JFI: Cauliflower hosted by Mythreyee of Paajaka Recipes, the branchild of Indira of Mahanandi.


  1. Nothing like pav bhaji to make you feel warm and fuzzy all over.

    Looks lovely.

  2. My fav dish...feel like having rite now!!

  3. we stayed in gujarat for more than 20 years, this has been my fav since then..

  4. This looks fabulous, I look for various ways to use Marsala, and I am so happy to learn more dishes via your site here.... gosh this looks so YUM

  5. Oh, don't tempt me now girl! i have been cooking so much these days, I am drooling at this and VERY to get up and make some! Looks delicious, perfect chaat! :)

  6. Oh My..the one i adore..Pav Bhaji..makes me drool..pass the plate yaar.

  7. Pav bhaaji is an all time favorite ... beautiful color there

  8. That looks so yum...remeinds me of Mumbai street food....

  9. pav bhaji is something we get excited about when I make for dinner. your pav bhaji is very tempting...

  10. Pav bhaji looks delightful, wish I could dig into it right now :-)

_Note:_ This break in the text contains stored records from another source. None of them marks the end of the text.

-- ==== Sys2Proof/Laws/Cores.lean ====
section
/-! SUPPORT. What one step, and one host command, does to each core of the block, said once (spec/10_state.md, R38, R45, R46;
spec/60_exceptions.md, R330 to R353). Claims about every core cite these. -/

namespace Sys2Proof.Machine

/-! ## The cores by index -/

theorem State.coreAt_eq (s : State) (j : Nat) :
    s.coreAt j = if j < s.before.length then s.before[j]?
      else if j = s.before.length then some s.toCoreState else s.after[j - s.before.length - 1]? := by
  unfold State.coreAt State.cores
  split
  · next h => rw [List.getElem?_append_left h]
  · next h =>
    rw [List.getElem?_append_right (by omega)]
    split
    · next h' => subst h'; simp
    · next h' =>
      obtain ⟨d, hd⟩ : ∃ d, j - s.before.length = d + 1 := ⟨j - s.before.length - 1, by omega⟩
      simp [hd]

/-- Where the other cores are the same data, a core is unchanged or is the one in front of the engine. -/
theorem State.coreAt_of_same {s t : State} (hb : t.before = s.before) (ha : t.after = s.after) {j : Nat}
    {k k' : CoreState} (h : s.coreAt j = some k) (h' : t.coreAt j = some k') :
    k' = k ∨ (j = s.before.length ∧ k = s.toCoreState ∧ k' = t.toCoreState) := by
  rw [State.coreAt_eq] at h h'
  rw [hb, ha] at h'
  split at h
  · next hj =>
    rw [if_pos hj, h] at h'
    exact .inl (Option.some.inj h').symm
  · next hj =>
    rw [if_neg hj] at h'
    split at h
    · next he =>
      rw [if_pos he] at h'
      cases h
      cases h'
      exact .inr ⟨he, rfl, rfl⟩
    · next he =>
      rw [if_neg he, h] at h'
      exact .inl (Option.some.inj h').symm

/-! ## The scheduler's transfer -/

/-- What a transfer may change of a core: words at the end of INQ, and OUTCUR (R45, R352). -/
def CoreState.queuesOnly (k k' : CoreState) : Prop :=
  ∃ vs n, k' = { k with inq := k.inq ++ vs, outCur := n }

theorem CoreState.queuesOnly_refl (k : CoreState) : k.queuesOnly k := ⟨[], k.outCur, by simp⟩

theorem CoreState.queuesOnly_trans {k k' k'' : CoreState} (h : k.queuesOnly k') (h' : k'.queuesOnly k'') :
    k.queuesOnly k'' := by
  obtain ⟨vs, n, rfl⟩ := h
  obtain ⟨ws, m, rfl⟩ := h'
  exact ⟨vs ++ ws, m, by simp⟩

theorem State.transfer_core {s : State} {i j : Nat} {k : CoreState} (h : s.coreAt j = some k) :
    ∃ k', (s.transfer i).coreAt j = some k' ∧ k.queuesOnly k' := by
  cases hki : s.coreAt i with
  | none => exact ⟨k, by unfold State.transfer; rw [hki]; exact h, k.queuesOnly_refl⟩
  | some ki =>
    have hi := State.coreAt_lt hki
    obtain ⟨t, ht, hc⟩ := State.transfer_cases hki
    obtain ⟨k1, hk1, hq⟩ : ∃ k1, (s.setCore i ki.drained).coreAt j = some k1 ∧ k.queuesOnly k1 := by
      by_cases e : i = j
      · subst e
        rw [hki] at h
        cases h
        exact ⟨k.drained, by rw [State.coreAt_setCore, if_pos rfl, if_pos hi], [], k.outLog.length,
          by simp [CoreState.drained]⟩
      · exact ⟨k, by rw [State.coreAt_setCore, if_neg e]; exact h, k.queuesOnly_refl⟩
    rcases hc with ⟨-, heq⟩ | ⟨-, heq⟩
    · rw [heq]
      by_cases e : (i + 1) % s.netN = j
      · rw [e, hk1] at ht
        cases ht
        refine ⟨{ t with inq := t.inq ++ ki.buffered }, ?_,
          CoreState.queuesOnly_trans hq ⟨ki.buffered, t.outCur, rfl⟩⟩
        rw [State.coreAt_setCore, if_pos e, if_pos (by simpa using Nat.mod_lt _ s.netN_pos)]
      · exact ⟨k1, by rw [State.coreAt_setCore, if_neg e]; exact hk1, hq⟩
    · rw [heq]
      exact ⟨k1, hk1, hq⟩

/-- What a transfer leaves of the rest of the block. -/
theorem State.transfer_block (s : State) (i : Nat) :
    (s.transfer i).netN = s.netN ∧ (s.transfer i).params = s.params ∧ (s.transfer i).cur = s.cur ∧
      (s.transfer i).scheduling = s.scheduling ∧ (s.transfer i).before.length = s.before.length := by
  cases hk : s.coreAt i with
  | none =>
    have : s.transfer i = s := by unfold State.transfer; rw [hk]
    rw [this]
    exact ⟨rfl, rfl, rfl, rfl, rfl⟩
  | some k =>
    obtain ⟨t, -, ⟨-, heq⟩ | ⟨-, heq⟩⟩ := State.transfer_cases hk
    · rw [heq]
      simp
    · rw [heq]
      refine ⟨s.netN_setCore i k.drained, ?_, ?_, ?_, ?_⟩ <;> simp

/-- R351: the cores after the scheduler's loop body. -/
theorem State.afterRun_cores (s : State) :
    s.status = .faulted ∧ s.afterRun.cores = s.cores ∨
      s.status ≠ .faulted ∧ s.afterRun.cores = (s.transfer s.cur).cores := by
  unfold State.afterRun
  split
  · next h => exact .inl ⟨h, rfl⟩
  · next h => exact .inr ⟨h, rfl⟩

theorem State.afterRun_core {s : State} {j : Nat} {k : CoreState} (h : s.coreAt j = some k) :
    ∃ k', s.afterRun.coreAt j = some k' ∧ k.queuesOnly k' := by
  obtain ⟨-, e⟩ | ⟨-, e⟩ := s.afterRun_cores
  · exact ⟨k, by rw [State.coreAt_congr e]; exact h, k.queuesOnly_refl⟩
  · obtain ⟨k', h', o⟩ := State.transfer_core (i := s.cur) h
    exact ⟨k', by rw [State.coreAt_congr e]; exact h', o⟩

/-- R352: a transfer leaves NSTATUS, or fails the network. -/
theorem State.transfer_nstatus (s : State) (i : Nat) :
    (s.transfer i).nstatus = s.nstatus ∨ (s.transfer i).nstatus = .failed .queueOverflow := by
  cases hk : s.coreAt i with
  | none =>
    have : s.transfer i = s := by unfold State.transfer; rw [hk]
    exact .inl (by rw [this])
  | some k =>
    obtain ⟨t, -, ⟨-, e⟩ | ⟨-, e⟩⟩ := State.transfer_cases hk
    · exact .inl (by rw [e]; simp)
    · exact .inr (by rw [e])

/-- R353: the answer depends on the cores as a list alone. -/
theorem State.answer_congr {s t : State} (h : t.cores = s.cores) : t.answer = s.answer := by
  have hlen : t.netN = s.netN := by rw [← State.length_cores, h, State.length_cores]
  unfold State.answer
  rw [hlen, State.coreAt_congr h]

theorem State.allHalted_iff {s : State} : s.allHalted = true ↔ ∀ k ∈ s.cores, k.status = .halted := by
  simp [State.allHalted]

/-- R351: what the loop body leaves where the run has not returned Faulted. -/
theorem State.afterRun_turnEndsIn {s : State} (hf : s.status ≠ .faulted) (hn : s.nstatus = .scheduling) :
    s.turnEndsIn s.afterRun := by
  obtain ⟨-, hp, -, hs, -⟩ := s.transfer_block s.cur
  unfold State.afterRun
  rw [if_neg hf]
  refine ⟨rfl, rfl, hp, hs, rfl, fun h => ?_, fun h => ⟨fun hk => ?_, fun hk => ?_⟩⟩
  · have ho := (s.transfer_nstatus s.cur).resolve_left (by rw [hn]; exact h)
    simpa [h] using ho
  · have hall : (s.transfer s.cur).allHalted ≠ true := fun ha => by
      obtain ⟨k, hk, hks⟩ := hk
      exact hks (State.allHalted_iff.1 ha k hk)
    simpa [hall] using h
  · have hall : (s.transfer s.cur).allHalted = true := State.allHalted_iff.2 hk
    refine Eq.trans ?_ (State.answer_congr (s := s.transfer s.cur) rfl).symm
    simp [h, hall]

/-! ## One step -/

/-- The engine's step leaves the rest of the block alone (R45, R46). -/
theorem State.engineStep_sameBlock {s t : State} (h : s.engineStep = .next t) : s.sameBlock t := by
  obtain ⟨i, -, h⟩ | ⟨c, -, rfl⟩ := State.engineStep_next h
  · obtain ⟨f, a, b, dst, d, -, -, -, rfl⟩ | ⟨dst, -, -, rfl⟩ | ⟨dst, d, x, xs, -, -, -, -, rfl⟩ |
      ⟨a, -, -, -, rfl⟩ | ⟨a, b, -, -, rfl | ⟨-, rfl⟩⟩ | ⟨a, v, -, -, rfl⟩ | ⟨-, rfl⟩ := effect_cases h
    all_goals exact ⟨rfl, rfl, rfl, rfl, rfl, rfl, rfl, rfl, rfl⟩
  · exact ⟨rfl, rfl, rfl, rfl, rfl, rfl, rfl, rfl, rfl⟩

/-- A run that begins makes the core Running and BUSY. -/
theorem State.runBegin_eq {s : State} (h : ¬ (s.status = .halted ∨ s.status = .faulted)) :
    s.runBegin = (s.setStatus .running).setBusy true := if_neg h

/-- What a step does to core `j`: it is the running core and the engine steps it; or only its queues (and BUSY, at the
return of its run) change, and its INQ only under the scheduler; or the scheduler starts its run. -/
theorem step_core {s t : State} (hst : step s = .next t) {j : Nat} {k : CoreState} (h : s.coreAt j = some k) :
    ∃ k', t.coreAt j = some k' ∧
      ((j = s.before.length ∧ s.busy = true ∧ s.status = .running ∧ k = s.toCoreState ∧ k' = t.toCoreState ∧
          s.engineStep = .next t) ∨
        (∃ k1, k.queuesOnly k1 ∧ (s.scheduling = true ∨ k1 = k) ∧ ∃ b, k' = { k1 with busy := b }) ∨
        (j = s.cur ∧ s.busy = false ∧ s.scheduling = true ∧ ¬ (k.status = .halted ∨ k.status = .faulted) ∧
          k' = { k with status := .running, busy := true })) := by
  obtain ⟨hb, hr, he⟩ | ⟨hb, -, rfl⟩ | ⟨hb, hs, he⟩ | ⟨-, -, rfl⟩ := step_cases hst
  · obtain ⟨-, h1, h2, -⟩ := State.engineStep_sameBlock he
    obtain ⟨k', hk'⟩ : ∃ k', t.coreAt j = some k' := by
      refine State.coreAt_of_lt ?_
      rw [State.netN, h1, h2]
      exact State.coreAt_lt h
    refine ⟨k', hk', ?_⟩
    rcases State.coreAt_of_same h1 h2 h hk' with rfl | ⟨hj, rfl, rfl⟩
    · exact .inr (.inl ⟨_, CoreState.queuesOnly_refl _, .inr rfl, _, rfl⟩)
    · exact .inl ⟨hj, hb, hr, rfl, rfl, he⟩
  · obtain ⟨k1, hk1, b, hkb⟩ : ∃ k1, (s.setBusy false).coreAt j = some k1 ∧ ∃ b, k1 = { k with busy := b } := by
      obtain ⟨k1, hk1⟩ : ∃ k1, (s.setBusy false).coreAt j = some k1 :=
        State.coreAt_of_lt (s := s.setBusy false) (show j < s.netN from State.coreAt_lt h)
      refine ⟨k1, hk1, ?_⟩
      rcases State.coreAt_of_same (s := s) (t := s.setBusy false) rfl rfl h hk1 with rfl | ⟨-, rfl, rfl⟩
      · exact ⟨_, rfl⟩
      · exact ⟨false, rfl⟩
    subst hkb
    unfold State.runReturn
    simp only
    split
    · next hs =>
      obtain ⟨k2, hk2, vs, n, rfl⟩ := State.afterRun_core hk1
      exact ⟨_, hk2, .inr (.inl ⟨_, ⟨vs, n, rfl⟩, .inl hs, b, rfl⟩)⟩
    · exact ⟨_, hk1, .inr (.inl ⟨k, k.queuesOnly_refl, .inr rfl, b, rfl⟩)⟩
  · obtain ⟨-, rfl⟩ | ⟨-, -, rfl⟩ | ⟨-, -, u, hu, ⟨-, rfl⟩ | ⟨hnot, rfl⟩⟩ := State.schedStep_cases he
    · exact ⟨k, h, .inr (.inl ⟨k, k.queuesOnly_refl, .inr rfl, _, rfl⟩)⟩
    · exact ⟨k, h, .inr (.inl ⟨k, k.queuesOnly_refl, .inr rfl, _, rfl⟩)⟩
    · have hju : u.coreAt j = some k := by
        rw [State.coreAt_congr (State.focus_some hu).1]
        exact h
      obtain ⟨k2, hk2, o2⟩ := State.afterRun_core hju
      exact ⟨k2, hk2, .inr (.inl ⟨k2, o2, .inl hs, _, rfl⟩)⟩
    · obtain ⟨hc, -, hlen, -⟩ := State.focus_some hu
      have hju : u.coreAt j = some k := by
        rw [State.coreAt_congr hc]
        exact h
      rw [State.runBegin_eq hnot]
      obtain ⟨k1, hk1⟩ : ∃ k1, ((u.setStatus .running).setBusy true).coreAt j = some k1 :=
        State.coreAt_of_lt (s := (u.setStatus .running).setBusy true) (show j < u.netN from State.coreAt_lt hju)
      refine ⟨k1, hk1, ?_⟩
      rcases State.coreAt_of_same (s := u) (t := (u.setStatus .running).setBusy true) rfl rfl hju hk1 with
        rfl | ⟨hj, rfl, rfl⟩
      · exact .inr (.inl ⟨_, CoreState.queuesOnly_refl _, .inr rfl, _, rfl⟩)
      · exact .inr (.inr ⟨by omega, hb, hs, hnot, rfl⟩)
  · exact ⟨k, h, .inr (.inl ⟨k, k.queuesOnly_refl, .inr rfl, _, rfl⟩)⟩

/-! ## One host command -/

/-- R330: what a command other than `run` does to its core. -/
def HostCmd.act : HostCmd → Params → CoreState → HostReply × CoreState
  | .run, _, k => (.started, k)
  | .feed vs, p, k => k.hostFeed p vs
  | .takeOutput, _, k => k.takeOutput
  | .outputs, _, k => k.outputs
  | .memoryAt a, _, k => k.memoryAt a
  | .drain, _, k => k.drain

/-- R331: a command other than `run` is one transaction on its core. -/
theorem State.command_of_ne_run {s : State} {i : Nat} {k : CoreState} {c : HostCmd} (h : s.coreAt i = some k)
    (hc : c ≠ .run) : s.command i c = s.serve i k c.act := by
  unfold State.command
  rw [h]
  cases c with
  | run => exact absurd rfl hc
  | feed vs => rfl
  | takeOutput => rfl
  | outputs => rfl
  | memoryAt a => rfl
  | drain => rfl

/-- R331: on a core that is not BUSY such a command answers and leaves what it does on that core. -/
theorem State.command_served {s : State} {i : Nat} {k : CoreState} {c : HostCmd} (h : s.coreAt i = some k)
    (hc : c ≠ .run) (hb : k.busy = false) :
    s.command i c = ((c.act s.params k).1, s.setCore i (c.act s.params k).2) := by
  rw [State.command_of_ne_run h hc, State.serve_eq, if_neg (by simp [hb])]

/-- R140, R331: what the command `run` answers. -/
theorem State.command_run_cases {s : State} {i : Nat} {k : CoreState} (h : s.coreAt i = some k) :
    s.command i .run = (.refused .busy, s) ∧ (s.busy = true ∨ s.scheduling = true ∨ k.busy = true) ∨
      (s.busy = false ∧ s.scheduling = false ∧ k.busy = false ∧
        ((k.status = .halted ∨ k.status = .faulted) ∧ s.command i .run = (.returned k.status k.fault, s) ∨
          ¬ (k.status = .halted ∨ k.status = .faulted) ∧ ∃ t, s.focus i = some t ∧
            s.command i .run = (.started, (t.setStatus .running).setBusy true))) := by
  unfold State.command
  rw [h]
  simp only
  cases hb : s.busy with
  | true => exact .inl ⟨by simp, .inl rfl⟩
  | false =>
    cases hs : s.scheduling with
    | true => exact .inl ⟨by simp, .inr (.inl rfl)⟩
    | false =>
      cases hk : k.busy with
      | true => exact .inl ⟨by simp, .inr (.inr rfl)⟩
      | false =>
        refine .inr ⟨rfl, rfl, rfl, ?_⟩
        by_cases hst : k.status = .halted ∨ k.status = .faulted
        · exact .inl ⟨hst, by simp [hst]⟩
        · obtain ⟨t, ht⟩ := State.focus_isSome (State.coreAt_lt h)
          have hkt : some t.toCoreState = some k := (State.focus_some ht).2.1.symm.trans h
          refine .inr ⟨hst, t, ht, ?_⟩
          rw [← State.runBegin_eq (by rw [Option.some.inj hkt]; exact hst)]
          simp [hst, ht]

/-- What a command to core `i` does to core `j`. -/
theorem State.command_core {s : State} {i j : Nat} {c : HostCmd} {k k' : CoreState} (h : s.coreAt j = some k)
    (h' : (s.command i c).2.coreAt j = some k') :
    k' = k ∨
      (j = i ∧ c = .run ∧ ¬ (k.status = .halted ∨ k.status = .faulted) ∧
        k' = { k with status := .running, busy := true }) ∨
      (j = i ∧ c ≠ .run ∧ k.busy = false ∧ k' = (c.act s.params k).2) := by
  have hsame : ∀ {u : State}, u.coreAt j = s.coreAt j → u.coreAt j = some k' → k' = k := fun e hu => by
    rw [e, h] at hu
    exact (Option.some.inj hu).symm
  cases hi : s.coreAt i with
  | none =>
    refine .inl (hsame rfl ?_)
    unfold State.command at h'
    rw [hi] at h'
    exact h'
  | some ki =>
    by_cases hc : c = .run
    · subst hc
      obtain ⟨e, -⟩ | ⟨-, -, -, ⟨-, e⟩ | ⟨hst, t, ht, e⟩⟩ := State.command_run_cases hi
      · rw [e] at h'
        exact .inl (hsame rfl h')
      · rw [e] at h'
        exact .inl (hsame rfl h')
      · rw [e] at h'
        obtain ⟨hcs, hfc, hlen, -⟩ := State.focus_some ht
        have hjt : t.coreAt j = some k := by
          rw [State.coreAt_congr hcs]
          exact h
        rcases State.coreAt_of_same (s := t) (t := (t.setStatus .running).setBusy true) rfl rfl hjt h' with
          rfl | ⟨hj, rfl, rfl⟩
        · exact .inl rfl
        · rw [hi] at hfc
          cases hfc
          exact .inr (.inl ⟨by omega, rfl, hst, rfl⟩)
    · rw [State.command_of_ne_run hi hc, State.serve_eq] at h'
      split at h'
      · exact .inl (hsame rfl h')
      · next hb =>
        simp only [State.coreAt_setCore] at h'
        by_cases e : i = j
        · subst e
          rw [hi] at h
          cases h
          rw [if_pos rfl, if_pos (State.coreAt_lt hi)] at h'
          exact .inr (.inr ⟨rfl, hc, by simpa using hb, (Option.some.inj h').symm⟩)
        · rw [if_neg e] at h'
          exact .inl (hsame rfl h')

/-- R333: `feed` as a command, all of the words or none. -/
theorem CoreState.hostFeed_cases (k : CoreState) (p : Params) (vs : List Word) :
    (withinCap p.inCap (k.inq.length + vs.length) = true ∧
        k.hostFeed p vs = (.ok, { k with inq := k.inq ++ vs })) ∨
      (withinCap p.inCap (k.inq.length + vs.length) = false ∧
        k.hostFeed p vs = (.refused .inputQueueFull, k)) := by
  unfold CoreState.hostFeed CoreState.feed
  cases hw : withinCap p.inCap (k.inq.length + vs.length) with
  | true => exact .inl ⟨rfl, rfl⟩
  | false => exact .inr ⟨rfl, rfl⟩

end Sys2Proof.Machine
end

  11. This is my all time favourite.. Looks delicious and Inviting!

  12. pav all time favourite..nothing can beat this one..

  13. We love this and it has been our dinner on many days.:0
    Never knew about its origins, though.
    Thanks for sending it in to FIC Orange.

  14. When I was in Pune University for a few months , all I ate was pav bhaji & still didn't get tired of it. My 7 year old begs me to make pav bhaji every now & then..

    Its not mundane at all!

  15. Translated, it sounds as mundane as bread and vegetables. But anyone who has eaten it would aver that Pav Bhaji is anything but mundane.

    very well said! i totally agree with u.

  16. my kids and my favourite. feel like having now...

  17. great recipe n yes even I remember asking(read demanding) my friends to cook tins for me...mostly chocolate cake..infact my economics teacher used to make narkel nadu(coconut laddus) n homemade sponge cake for me...n till date i hve not felt ashamed about duckback ..aint I? ;p

  18. Aah an all time classic when it comes to street food :) Yours looks delish!

  19. Very tempting ur pav Bhaji, beautiful!

  20. It's odd that we don't have this in Malaysia. I find it fascinating that Indian food from India is so different from the food Malaysian Indians cook. Pav Bhaji sounds gorgeous.

  21. that colour is truly lovely.

  22. I have never had this but it looks good!